*** Opening of Source data ***

-- ==== Sys2Proof/Machine/Dispatch.lean ====
section
/-! DEFINITION. One arm per command: each is one direct call of its meaning. -/
namespace Sys2Proof.Machine

/-- The effect of a command on everything but the queue. -/
def exec (i : Instr) (s : State) : Host.Outcome State Fault Refusal :=
  match i with
  | .supplyReset wires => Sys2Proof.Machine.execSupplyReset wires s
  | .lineReset => Sys2Proof.Machine.execLineReset s
  | .lineResetRelease station side => Sys2Proof.Machine.execLineResetRelease station side s
  | .lineOkRise => Sys2Proof.Machine.execLineOkRise s
  | .lineOkFall => Sys2Proof.Machine.execLineOkFall s
  | .offlineExit => Sys2Proof.Machine.execOfflineExit s
  | .headStop => Sys2Proof.Machine.execHeadStop s
  | .headStopRelease => Sys2Proof.Machine.execHeadStopRelease s
  | .sample raw order => Sys2Proof.Machine.execSample raw order s
  | .sensorRange input => Sys2Proof.Machine.execSensorRange input s
  | .freezeNotice => Sys2Proof.Machine.execFreezeNotice s
  | .clampSlip => Sys2Proof.Machine.execClampSlip s
  | .planningMeasurement => Sys2Proof.Machine.execPlanningMeasurement s
  | .clampFail => Sys2Proof.Machine.execClampFail s
  | .contactEnd => Sys2Proof.Machine.execContactEnd s
  | .openEnd => Sys2Proof.Machine.execOpenEnd s
  | .noContact => Sys2Proof.Machine.execNoContact s
  | .windowEnd => Sys2Proof.Machine.execWindowEnd s
  | .backoffLimit => Sys2Proof.Machine.execBackoffLimit s
  | .tUcExpiry => Sys2Proof.Machine.execTUcExpiry s
  | .upsetLimit => Sys2Proof.Machine.execUpsetLimit s
  | .holdTick => Sys2Proof.Machine.execHoldTick s
  | .holdTimerExpiry => Sys2Proof.Machine.execHoldTimerExpiry s
  | .tensorSlow => Sys2Proof.Machine.execTensorSlow s
  | .unclampSlow => Sys2Proof.Machine.execUnclampSlow s
  | .tick10ms => Sys2Proof.Machine.execTick10ms s
  | .announceFrame bytes => Sys2Proof.Machine.execAnnounceFrame bytes s
  | .claimFrame bytes => Sys2Proof.Machine.execClaimFrame bytes s
  | .yieldFrame bytes => Sys2Proof.Machine.execYieldFrame bytes s
  | .weldStart bytes => Sys2Proof.Machine.execWeldStart bytes s
  | .weldStop bytes => Sys2Proof.Machine.execWeldStop bytes s
  | .setClosureCall bytes => Sys2Proof.Machine.execSetClosureCall bytes s
  | .letGoCall bytes => Sys2Proof.Machine.execLetGoCall bytes s
  | .unknownCallKind bytes => Sys2Proof.Machine.execUnknownCallKind bytes s
  | .answerFrame bytes => Sys2Proof.Machine.execAnswerFrame bytes s
  | .haltFrame bytes => Sys2Proof.Machine.execHaltFrame bytes s
  | .clearFrame bytes => Sys2Proof.Machine.execClearFrame bytes s
  | .duplicateStation bytes => Sys2Proof.Machine.execDuplicateStation bytes s
  | .rowStale station => Sys2Proof.Machine.execRowStale station s
  | .rowEmpty station => Sys2Proof.Machine.execRowEmpty station s
  | .announceTimer => Sys2Proof.Machine.execAnnounceTimer s
  | .attemptStart idleBits => Sys2Proof.Machine.execAttemptStart idleBits s
  | .attemptWon => Sys2Proof.Machine.execAttemptWon s
  | .attemptLost => Sys2Proof.Machine.execAttemptLost s
  | .callDeadline station => Sys2Proof.Machine.execCallDeadline station s
  | .settleTimerExpiry => Sys2Proof.Machine.execSettleTimerExpiry s
  | .backoffTimerExpiry => Sys2Proof.Machine.execBackoffTimerExpiry s
  | .shedTimerExpiry => Sys2Proof.Machine.execShedTimerExpiry s
  | .powerDenied => Sys2Proof.Machine.execPowerDenied s
  | .tensorTimeout => Sys2Proof.Machine.execTensorTimeout s
  | .tensorLost => Sys2Proof.Machine.execTensorLost s
  | .commitEnd ok => Sys2Proof.Machine.execCommitEnd ok s
  | .eraseEnd ok => Sys2Proof.Machine.execEraseEnd ok s
  | .scheduleWriteEnd ok => Sys2Proof.Machine.execScheduleWriteEnd ok s
  | .captureWriteEnd ok => Sys2Proof.Machine.execCaptureWriteEnd ok s
  | .loadBankA transfer => Sys2Proof.Machine.execLoadBankA transfer s
  | .loadBankB transfer => Sys2Proof.Machine.execLoadBankB transfer s
  | .loadCapture transfer => Sys2Proof.Machine.execLoadCapture transfer s
  | .beginStaging transfer => Sys2Proof.Machine.execBeginStaging transfer s
  | .endStaging transfer => Sys2Proof.Machine.execEndStaging transfer s
  | .selectRecord transfer => Sys2Proof.Machine.execSelectRecord transfer s
  | .readData transfer => Sys2Proof.Machine.execReadData transfer s
  | .readStatus transfer => Sys2Proof.Machine.execReadStatus transfer s
  | .readFaults transfer => Sys2Proof.Machine.execReadFaults transfer s
  | .clearFaults transfer => Sys2Proof.Machine.execClearFaults transfer s
  | .fetchDone => Sys2Proof.Machine.execFetchDone s
  | .readTransfer transfer => Sys2Proof.Machine.execReadTransfer transfer s
  | .clockLowTimeout => Sys2Proof.Machine.execClockLowTimeout s
  | .unknownCommandKind transfer => Sys2Proof.Machine.execUnknownCommandKind transfer s

end Sys2Proof.Machine
end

*** Close of Source data ***

* **Task description**:
Print all the lines exactly as they occur in the listing.

* **Output**:
-- ==== Sys2Proof/Machine/Dispatch.lean ====
section
/-! DEFINITION. One arm per command: each is one direct call of its meaning. -/
namespace Sys2Proof.Machine

/-- The effect of a command on everything but the queue. -/
def exec (i : Instr) (s : State) : Host.Outcome State Fault Refusal :=
  match i with
  | .supplyReset wires => Sys2Proof.Machine.execSupplyReset wires s
  | .lineReset => Sys2Proof.Machine.execLineReset s
  | .lineResetRelease station side => Sys2Proof.Machine.execLineResetRelease station side s
  | .lineOkRise => Sys2Proof.Machine.execLineOkRise s
  | .lineOkFall => Sys2Proof.Machine.execLineOkFall s
  | .offlineExit => Sys2Proof.Machine.execOfflineExit s
  | .headStop => Sys2Proof.Machine.execHeadStop s
  | .headStopRelease => Sys2Proof.Machine.execHeadStopRelease s
  | .sample raw order => Sys2Proof.Machine.execSample raw order s
  | .sensorRange input => Sys2Proof.Machine.execSensorRange input s
  | .freezeNotice => Sys2Proof.Machine.execFreezeNotice s
  | .clampSlip => Sys2Proof.Machine.execClampSlip s
  | .planningMeasurement => Sys2Proof.Machine.execPlanningMeasurement s
  | .clampFail => Sys2Proof.Machine.execClampFail s
  | .contactEnd => Sys2Proof.Machine.execContactEnd s
  | .openEnd => Sys2Proof.Machine.execOpenEnd s
  | .noContact => Sys2Proof.Machine.execNoContact s
  | .windowEnd => Sys2Proof.Machine.execWindowEnd s
  | .backoffLimit => Sys2Proof.Machine.execBackoffLimit s
  | .tUcExpiry => Sys2Proof.Machine.execTUcExpiry s
  | .upsetLimit => Sys2Proof.Machine.execUpsetLimit s
  | .holdTick => Sys2Proof.Machine.execHoldTick s
  | .holdTimerExpiry => Sys2Proof.Machine.execHoldTimerExpiry s
  | .tensorSlow => Sys2Proof.Machine.execTensorSlow s
  | .unclampSlow => Sys2Proof.Machine.execUnclampSlow s
  | .tick10ms => Sys2Proof.Machine.execTick10ms s
  | .announceFrame bytes => Sys2Proof.Machine.execAnnounceFrame bytes s
  | .claimFrame bytes => Sys2Proof.Machine.execClaimFrame bytes s
  | .yieldFrame bytes => Sys2Proof.Machine.execYieldFrame bytes s
  | .weldStart bytes => Sys2Proof.Machine.execWeldStart bytes s
  | .weldStop bytes => Sys2Proof.Machine.execWeldStop bytes s
  | .setClosureCall bytes => Sys2Proof.Machine.execSetClosureCall bytes s
  | .letGoCall bytes => Sys2Proof.Machine.execLetGoCall bytes s
  | .unknownCallKind bytes => Sys2Proof.Machine.execUnknownCallKind bytes s
  | .answerFrame bytes => Sys2Proof.Machine.execAnswerFrame bytes s
  | .haltFrame bytes => Sys2Proof.Machine.execHaltFrame bytes s
  | .clearFrame bytes => Sys2Proof.Machine.execClearFrame bytes s
  | .duplicateStation bytes => Sys2Proof.Machine.execDuplicateStation bytes s
  | .rowStale station => Sys2Proof.Machine.execRowStale station s
  | .rowEmpty station => Sys2Proof.Machine.execRowEmpty station s
  | .announceTimer => Sys2Proof.Machine.execAnnounceTimer s
  | .attemptStart idleBits => Sys2Proof.Machine.execAttemptStart idleBits s
  | .attemptWon => Sys2Proof.Machine.execAttemptWon s
  | .attemptLost => Sys2Proof.Machine.execAttemptLost s
  | .callDeadline station => Sys2Proof.Machine.execCallDeadline station s
  | .settleTimerExpiry => Sys2Proof.Machine.execSettleTimerExpiry s
  | .backoffTimerExpiry => Sys2Proof.Machine.execBackoffTimerExpiry s
  | .shedTimerExpiry => Sys2Proof.Machine.execShedTimerExpiry s
  | .powerDenied => Sys2Proof.Machine.execPowerDenied s
  | .tensorTimeout => Sys2Proof.Machine.execTensorTimeout s
  | .tensorLost => Sys2Proof.Machine.execTensorLost s
  | .commitEnd ok => Sys2Proof.Machine.execCommitEnd ok s
  | .eraseEnd ok => Sys2Proof.Machine.execEraseEnd ok s
  | .scheduleWriteEnd ok => Sys2Proof.Machine.execScheduleWriteEnd ok s
  | .captureWriteEnd ok => Sys2Proof.Machine.execCaptureWriteEnd ok s
  | .loadBankA transfer => Sys2Proof.Machine.execLoadBankA transfer s
  | .loadBankB transfer => Sys2Proof.Machine.execLoadBankB transfer s
  | .loadCapture transfer => Sys2Proof.Machine.execLoadCapture transfer s
  | .beginStaging transfer => Sys2Proof.Machine.execBeginStaging transfer s
  | .endStaging transfer => Sys2Proof.Machine.execEndStaging transfer s
  | .selectRecord transfer => Sys2Proof.Machine.execSelectRecord transfer s
  | .readData transfer => Sys2Proof.Machine.execReadData transfer s
  | .readStatus transfer => Sys2Proof.Machine.execReadStatus transfer s
  | .readFaults transfer => Sys2Proof.Machine.execReadFaults transfer s
  | .clearFaults transfer => Sys2Proof.Machine.execClearFaults transfer s
  | .fetchDone => Sys2Proof.Machine.execFetchDone s
  | .readTransfer transfer => Sys2Proof.Machine.execReadTransfer transfer s
  | .clockLowTimeout => Sys2Proof.Machine.execClockLowTimeout s
  | .unknownCommandKind transfer => Sys2Proof.Machine.execUnknownCommandKind transfer s

end Sys2Proof.Machine
end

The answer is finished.